Anti-Semitic images found on the boy’s cell phone are said to have included a burning Israeli flag.

Protesters held placards reading “Anti-Semitism is not a relic,” “+1000% anti-Semitic acts, these are not just numbers,” “Our lives are worth more than imported conflict” and “Jewish girl raped, Republic in danger” as they gathered at a rally in Lyon Terreaux square in central eastern France on Wednesday to condemn the alleged anti-Semitic gang rape of a 12-year-old girl.

Members of France’s Jewish community – the largest in Western Europe – expressed their horror at the attack.

Haïm Korsia, the country’s chief rabbi, said he was “horrified” and said “in the face of this unprecedented wave of anti-Semitism, no one should be pardoned.”

Jacques Kossowski, the mayor of Courbevoie – which includes La Défense – condemned “a heinous act” and called for those responsible to be punished “regardless of their age”.

According to official figures, anti-Semitic acts in France increased threefold in the first months of 2024 compared to the same period last year. The reason given was the war between Israel and Hamas.

President Emmanuel Macron has told the French parliament that more must be done to combat anti-Semitism in schools

Of the 1,676 anti-Semitic acts recorded in 2023, 12.7 percent occurred in schools.

President Emmanuel Macron told parliament that more must be done to combat anti-Semitism in schools.

Macron spoke solemnly and seriously about the “scourge of anti-Semitism” in a cabinet meeting and called for a “dialogue” about racism and hatred of Jews in schools to prevent “hate speech with serious consequences” from “penetrating” classrooms, a government source told AFP.

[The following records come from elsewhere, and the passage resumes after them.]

-- ==== Sys2Proof/Machine/Merge.lean ====
section
/-! DEFINITION. Merge domains (R101 to R120): opens, pushes, close markers, measurement, commits, aborts and the registers of
the Calipers. -/
namespace Sys2Proof.Machine

/-! ### Entries -/

def bimOn (s : State) (cal : Nat) : Bool := wbit (rawReg s (dkOfCal cal) (calBlk (cal % 3))) 0
def bimAsid (s : State) (cal i : Nat) : Nat := wfld (bimReg s cal i 0) 0 16
/-- The leader's and the members' Caliper keys (R101, R119). -/
def bimLeader (s : State) (cal i : Nat) : Nat := cal / 24 * 24 + wfld (bimReg s cal i 0) 48 5 % 24
def bimMembers (s : State) (cal i : Nat) : List Nat :=
  ((List.range 24).filter fun k => wbit (bimReg s cal i 0) (24 + k)).map fun k => cal / 24 * 24 + k

/-- Do the valid entries of a domain agree in members, leader and ASID (R101)? (DEDUCED, log 39) -/
def domainAgrees (s : State) (pkg i : Nat) : Bool :=
  let vs := ((span (24 * pkg) 24).filter fun c => bimV s c i).map fun c => wfld (bimReg s c i 0) 0 53
  vs.all fun v => v = vs.headD 0

/-- The staged rows of a domain at a Caliper take free values. -/
def freeStaging (s : State) (cal i : Nat) : State :=
  let e := s.fresh + 1
  let lane (row j : Nat) : BitVec 32 := BitVec.ofNat 32 (ofBytes ((List.range 4).map fun b => Config.freeByte e (row + 4 * j + b)))
  let c := calAt s cal
  setCal { s with fresh := e } cal { c with slots := c.slots.map fun x =>
    if x.g.dom = i then { x with rows := x.rows.map fun r => (r.1, (List.range 128).map (lane r.1)) } else x }

/-- Work at a Caliper in a domain whose valid entries differ: R101 leaves the behaviour undefined, for that domain only. By a free value
the work goes by the Caliper's own entry, or it is held, or what is staged there for the domain is lost first (DESIGN CHOICE, log 39). -/
def inDomain (s : State) (cal i : Nat) (k : State → Host.Outcome State Fault Refusal) : Host.Outcome State Fault Refusal :=
  if domainAgrees s (cal / 24) i then k s
  else match (Config.freeWord (s.fresh + 1)).toNat % 3 with
    | 0 => k s
    | 1 => .next s
    | _ => k (freeStaging s cal i)

/-- Is the die of a Caliper at work? -/
def calUp (s : State) (cal : Nat) : Bool := !(dieAt s (dkOfCal cal)).failed

/-- Numbers n from lo to hi with n mod 3 = r. -/
def countMod3 (lo hi r : Nat) : Nat :=
  let upTo (m : Nat) : Nat := (m + 3 - r) / 3
  if hi < lo then 0 else upTo hi - (if lo = 0 then 0 else upTo (lo - 1))

/-- The rows of a domain that a Caliper homes (R105): row n begins at granule 2n, in stack 2n mod 3 (R57, R102). -/
def rowsHomed (s : State) (cal i : Nat) : Nat := countMod3 (rowLo s cal i) (rowHi s cal i) (2 * (cal % 3) % 3)

/-- Free staging rows (R118). -/
def freeRows (c : Caliper) : Nat := 16384 - c.slots.foldl (fun n x => n + x.resv) 0

/-- The slot of a group, whatever its generation; and the slot of exactly this group. -/
def slotLike (c : Caliper) (g : GroupId) : Option MSlot :=
  c.slots.find? fun x => x.g.dom = g.dom && x.g.contrib = g.contrib && x.g.group = g.group
def slotOf (c : Caliper) (g : GroupId) : Option MSlot := c.slots.find? fun x => x.g = g
def putMSlot (c : Caliper) (x : MSlot) : Caliper := { c with slots := c.slots.map fun y => if y.g = x.g then x else y }
def dropSlot (c : Caliper) (g : GroupId) : Caliper := { c with slots := c.slots.filter fun y => y.g != g }

/-- A merge fault (R111): ACC 8, LVL 0. An open names no address, and its record has VA 0 (DESIGN CHOICE, log 71). -/
def mergeFault (s : State) (dk : Nat) (f : Flight) (kind : Nat) : State :=
  let q := { curReq f with acc := .mobj }
  let (r, s) := raiseFault s dk q kind 0 q.va 0
  setFlight s { f with stage := .nack r }

/-! ### Opens -/

/-- A change of the merge group that an operation belongs to: of its activation's open or closing groups, or of its
sequencer's program. -/
def mapGroup (s : State) (f : Flight) (g : GroupId) (h : OpenGroup → OpenGroup) : State :=
  let up (o : OpenGroup) : OpenGroup := if o.g = g then h o else o
  match actByUid s f.uid with
  | some a => putAct s { a with group := a.group.map up, closing := a.closing.map up }
  | none => match seqOfFlight f with
    | some q => match collQ s q with
      | c :: _ => putColl s q { c with group := c.group.map up }
      | [] => s
    | none => s

/-- The group that an operation belongs to, as its activation or program holds it. -/
def groupHeld (s : State) (f : Flight) (g : GroupId) : Option OpenGroup :=
  match actByUid s f.uid with
  | some a => (a.closing ++ a.group.toList).find? fun o => o.g = g
  | none => match seqOfFlight f with
    | some q => match collQ s q with
      | c :: _ => c.group.toList.find? fun o => o.g = g
      | [] => none
    | none => none

/-- MERGE_OPEN_ENTRY: an open at the entry Caliper of its die is passed to the leader, or refused (R101, R105, R393). -/
def execMergeOpenEntry (id : Nat) (s : State) : Host.Outcome State Fault Refusal :=
  match flightById s id with
  | none => .next s
  | some f =>
    match f.stage, f.pay with
    | .sent, .mopen g rows _ =>
      let dk := srcDie f
      let cal := calKey dk 0
      inDomain s cal g.dom fun s =>
        if !bimOn s cal ∨ !bimV s cal g.dom ∨ bimAsid s cal g.dom != f.req.asid then .next (mergeFault s dk f 0x15)
        else
          let s := setFlight s { f with stage := .waiting }
          let s := mapGroup s f g fun o => { o with members := bimMembers s cal g.dom }
          .next (sendMsg s dk (.mopenLead g rows (bimLeader s cal g.dom) id))
    | _, _ => .next s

Marine Le Pen, figurehead of the extreme right, whose Rassemblement National party is predicted to do well in the elections, accused the “extreme left” of “stigmatizing Jews” since the war between Israel and Hamas began.

Meanwhile, Jean-Luc Mélenchon, leader of the far-right party “La France Inségée” (LFI), who is accused of downplaying the significance of anti-Jewish attacks, condemned “anti-Semitic racism”.

Courbevoie’s centre-right mayor Jacques Kossowski condemned the “heinous act” and demanded that the perpetrators be punished with the full force of the law “regardless of their age”.